Slide out of bed. Struggle into clothes set out enthusiastically the night before. Stupid idea. Running is stupid. Sit down to put on socks. Fall asleep with one sock on. Wake up. Reconsider running. No. Must go.

Stumble into bathroom. Doze off while brushing teeth. Toothpaste hair, don’t care. Grab headlamp, water, pack. Go out to car. Forget keys. Go get keys. Go back to car. Must. Wake. Up.

Drive to trailhead. Easy drive, no traffic. Duh. Normal people are asleep. Be a normal people and go back to sleep. Turn car around? No. Must go run.

First to trailhead. Consider crawling into bed in back of car. That’s why it’s there, right? No. Too comfy. Opt for resting head on steering wheel for just…a…minute…

Loud tapping on window. Burglar! No. Friends ready to run. Crawl out of car. Quiet grumbles about early hour and lack of sleep. Look. Even the sun is still sleeping. Let’s go wake it up. Ready? Ready to run.

Silently file onto single track. Headlamps switch on. Trail illuminated. Shadows dance on trees. Leaves crackle. Twigs snap. Occasional question or comment. Short, quiet response. Don’t talk. Too early to talk.

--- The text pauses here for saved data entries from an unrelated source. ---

-- ==== Sys2Proof/Machine/Access.lean ====
section
/-! DEFINITION. The device range (R123 to R129): its parts, the placement of direct addresses on the stacks, protected
areas, the tile directory, and reading and writing of checked ranges. -/

namespace Sys2Proof.Machine

/-- The parts of Table 5.2. -/
inductive Part where
  | direct
  | tiered
  | remote
  | reserved
  deriving DecidableEq, Repr

/-- First tiered address. -/
def tieredBase : Nat := 0x010000000000

/-- Size of the direct part, 384 GiB. -/
def directSize : Nat := 0x006000000000

/-- Bytes of a tile and of a frame. -/
def tileBytes : Nat := 65536

/-- The part of Table 5.2 that holds an address. -/
def partOf (a : Nat) : Part :=
  if a < directSize then .direct
  else if tieredBase ≤ a && a < 0x090000000000 then .tiered
  else if 0x800000000000 ≤ a && a < 2 ^ 48 then .remote
  else .reserved

/-- 96 GiB, a quadrant's quarter of the direct part. -/
def quarter : Nat := 0x1800000000

/-- The place of a direct address in Table 5.3: stack number times 2^36 plus the offset in the stack. -/
def hbmKey (ilv : Bool) (a : Nat) : Nat :=
  if ilv then
    let q := a / quarter
    (2 * q + bitsOf a 12 12) * 2 ^ 36 + (a - q * quarter) / 8192 * 4096 + a % 4096
  else bitsOf a 14 12 * 2 ^ 36 + a / 32768 * 4096 + a % 4096

/-- The direct address that lies at a place (the inverse of `hbmKey`). -/
def hbmAddr (ilv : Bool) (key : Nat) : Nat :=
  let s := key / 2 ^ 36
  let o := key % 2 ^ 36
  if ilv then s / 2 * quarter + o / 4096 * 8192 + s % 2 * 4096 + o % 4096
  else o / 4096 * 32768 + s * 4096 + o % 4096

/-- MIG_CTRL.HBM_ILV. -/
def Blocks.ilv (b : Blocks) : Bool := b.flag Reg.migCtrl 2

/-- n bytes of the direct part. -/
def Blocks.dirRead (b : Blocks) (a n : Nat) : List Byte := (List.range n).map (fun i => memByte b.hbm (hbmKey b.ilv (a + i)))

/-- A little-endian word of the direct part. -/
def Blocks.dirNat (b : Blocks) (a n : Nat) : Nat := leNat (b.dirRead a n)

/-- Write bytes to the direct part. -/
def Dev.dirWrite (d : Dev) (a : Nat) : List Byte → Dev
  | [] => d
  | x :: xs => Dev.dirWrite { d with hbm := memSet d.hbm (hbmKey d.ilv a) x } (a + 1) xs

/-- Zero [a, a + n) of the direct part. -/
def Dev.dirClear (d : Dev) (a n : Nat) : Dev :=
  { d with hbm := d.hbm.filter (fun e => !(a ≤ hbmAddr d.ilv e.1 && hbmAddr d.ilv e.1 < a + n)) }

/-- Copy [sa, sa + n) of another memory to the direct part. -/
def Dev.dirCopyIn (d : Dev) (a : Nat) (src : Mem) (sa n : Nat) : Dev :=
  let d := d.dirClear a n
  let listed := src.filter (fun e => sa ≤ e.1 && e.1 < sa + n)
  { d with hbm := listed.foldl (fun m e => memSet m (hbmKey d.ilv (a + (e.1 - sa))) e.2) d.hbm }

/-- Copy [a, a + n) of the direct part into another memory at da. -/
def Blocks.dirCopyOut (b : Blocks) (a n : Nat) (dst : Mem) (da : Nat) : Mem :=
  (b.hbm.filter (fun e => a ≤ hbmAddr b.ilv e.1 && hbmAddr b.ilv e.1 < a + n)).foldl
    (fun m e => memSet m (da + (hbmAddr b.ilv e.1 - a)) e.2) (memClear dst da n)

/-- [a, a + n) meets [c, c + m). -/
def overlaps (a n c m : Nat) : Bool := decide (a < c + m) && decide (c < a + n) && decide (0 < n) && decide (0 < m)

/-- FIRST_FRAME and FRAMES of a frame pool register. -/
def Blocks.poolFrames (b : Blocks) (reg : Nat) : Nat × Nat := (b.fld reg 22 0, b.fld reg 54 32)

/-- Tiles of MIG_VAULT_SIZE. -/
def Blocks.tiles (b : Blocks) : Nat := b.rd Reg.migVaultSize / tileBytes

/-- Bytes of a context's save area (R322). -/
def Blocks.saveBytes (b : Blocks) : Nat := 32 * b.lc * (2 * 2 ^ 20 + 64)

/-- The areas that only their owner may access, as (base, bytes): frame pools, tile directory, tag store and replica pool
while a Mount is loaded (R128, R153, R236), and the save areas of the contexts that exist (R322). -/
def Blocks.protectedAreas (b : Blocks) : List (Nat × Nat) :=
  let pool (reg : Nat) : Nat × Nat := ((b.poolFrames reg).1 * tileBytes, (b.poolFrames reg).2 * tileBytes)
  (if b.mgmt.mount.isSome then
    [pool Reg.migStreamPool, pool Reg.migCachePool, (b.rd Reg.migTdirBase, 8 * b.tiles),
     (b.rd Reg.poolTagBase, 2 * 2 ^ 20), pool Reg.memReplPool]
   else []) ++
  (b.ctxs.filterMap (fun e => if e.2.mode ≠ .free && e.2.saveBase ≠ 0 then some (e.2.saveBase, b.saveBytes) else none))

/-- The range meets a protected area. -/
def Blocks.isProtected (b : Blocks) (a n : Nat) : Bool := b.protectedAreas.any (fun p => overlaps a n p.1 p.2)

/-- The stack that holds a direct address (Table 5.3). -/
def Blocks.stackOf (b : Blocks) (a : Nat) : Nat := hbmKey b.ilv a / 2 ^ 36

/-- The stacks on which [a, a + n) lies. -/
def Blocks.stacksOf (b : Blocks) (a n : Nat) : List Nat :=
  ((List.range (min 8 ((a + n - 1) / 4096 - a / 4096 + 1))).map (fun i => b.stackOf (a / 4096 * 4096 + i * 4096))).eraseDups

/-- STACK_FAIL of a stack (R359). -/
def Blocks.stackFailed (b : Blocks) (s : Nat) : Bool := b.flag Reg.glbResetStatus (8 + s)

/-- The first direct address of [a, a + n) that a failed stack makes unusable (R359): one on that stack; under HBM_ILV = 0 every direct
address. -/
def Blocks.failedAt (b : Blocks) (a n : Nat) : Option Nat :=
  if n = 0 ∨ (List.range 8).all (fun s => !b.stackFailed s) = true then none else
  let starts := a :: (List.range (min 8 ((a + n - 1) / 4096 - a / 4096))).map (fun i => (a / 4096 + 1 + i) * 4096)
  match starts.find? (fun x => b.stackFailed (b.stackOf x)) with
  | some x => some x
  | none => if b.ilv then none else some a

/-- A failed stack takes part of the range out of use (R359). -/
def Blocks.onFailedStack (b : Blocks) (a n : Nat) : Bool := (b.failedAt a n).isSome

/-- The stack that an uncorrectable error at a direct address is charged to: the one that holds it, or, where only the interleave makes
the address unusable, the lowest failed one. -/
def Blocks.errStack (b : Blocks) (a : Nat) : Nat :=
  let s := b.stackOf a
  if b.stackFailed s || b.ilv then s else ((List.range 8).find? b.stackFailed).getD s

/-- The range check of R123, R127, R128, R145 and R359: the fault code that an access of n bytes at a raises and the address logged, if
any. -/
def Blocks.checkRange (b : Blocks) (a n : Nat) : Option (Nat × Nat) :=
  if partOf a ≠ partOf (a + n - 1) ∨ partOf a = .reserved ∨ 2 ^ 48 < a + n then some (0x41, a)
  else match partOf a with
    | .tiered =>
      if tieredBase + b.rd Reg.migVaultSize < a + n then some (0x41, a)
      else if !b.flag Reg.migCtrl 0 then some (0x44, a)
      else none
    | .direct => if b.isProtected a n then some (0x42, a) else (b.failedAt a n).map (fun x => (0x45, x))
    | _ => none

/-! The tile directory (R128, Table 5.5). -/

/-- The directory entry of a tile. -/
def Blocks.tdir (b : Blocks) (i : Nat) : Nat := b.dirNat (b.rd Reg.migTdirBase + 8 * i) 8

/-- A store by a unit of the hub into an entry of its own table in the direct part: one 64-byte write that crosses the hub (R127, Table
14.1; log entry 57). -/
def Dev.putEntry (d : Dev) (a : Nat) (bs : List Byte) : Dev :=
  let s := d.stackOf a
  (((d.dirWrite a bs).askCarats (576 + s) 8 none).bump (Reg.hbmCntWrite s) 1).bump (Reg.hbmCntCross s) 1

/-- Replace the directory entry of a tile. -/
def Dev.setTdir (d : Dev) (i v : Nat) : Dev := d.putEntry (d.rd Reg.migTdirBase + 8 * i) (toLe 8 v)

Abrupt stop. Hill ahead. Slow shuffle upwards. Hands on hips. Hands on thighs. Raspy breaths echoing in the dark. Burning lungs. Listen to groans of friends. Smile. Good. Not alone in suffering.

Why I Get Outside, mountains for breakfasts

Endless hill. Will the climb ever end? Reconsider hobbies. Knitting is fun. So is baking. So is napping. Grit teeth. So. Is. Running.

Pry eyes from trail. See first signs of sunrise. Oh, pretty. Quicken pace. Quads burning. Lungs burning. Strain to make out summit in fading darkness. Almost there.

Gather at top of mountain. Success! Regain breath. Lose breath as sun starts to break on horizon. Gaze in wonder at the blues and pinks and oranges. Pull out phones and snap photos. #Millennial. #NewDay. #MountainsForBreakfast.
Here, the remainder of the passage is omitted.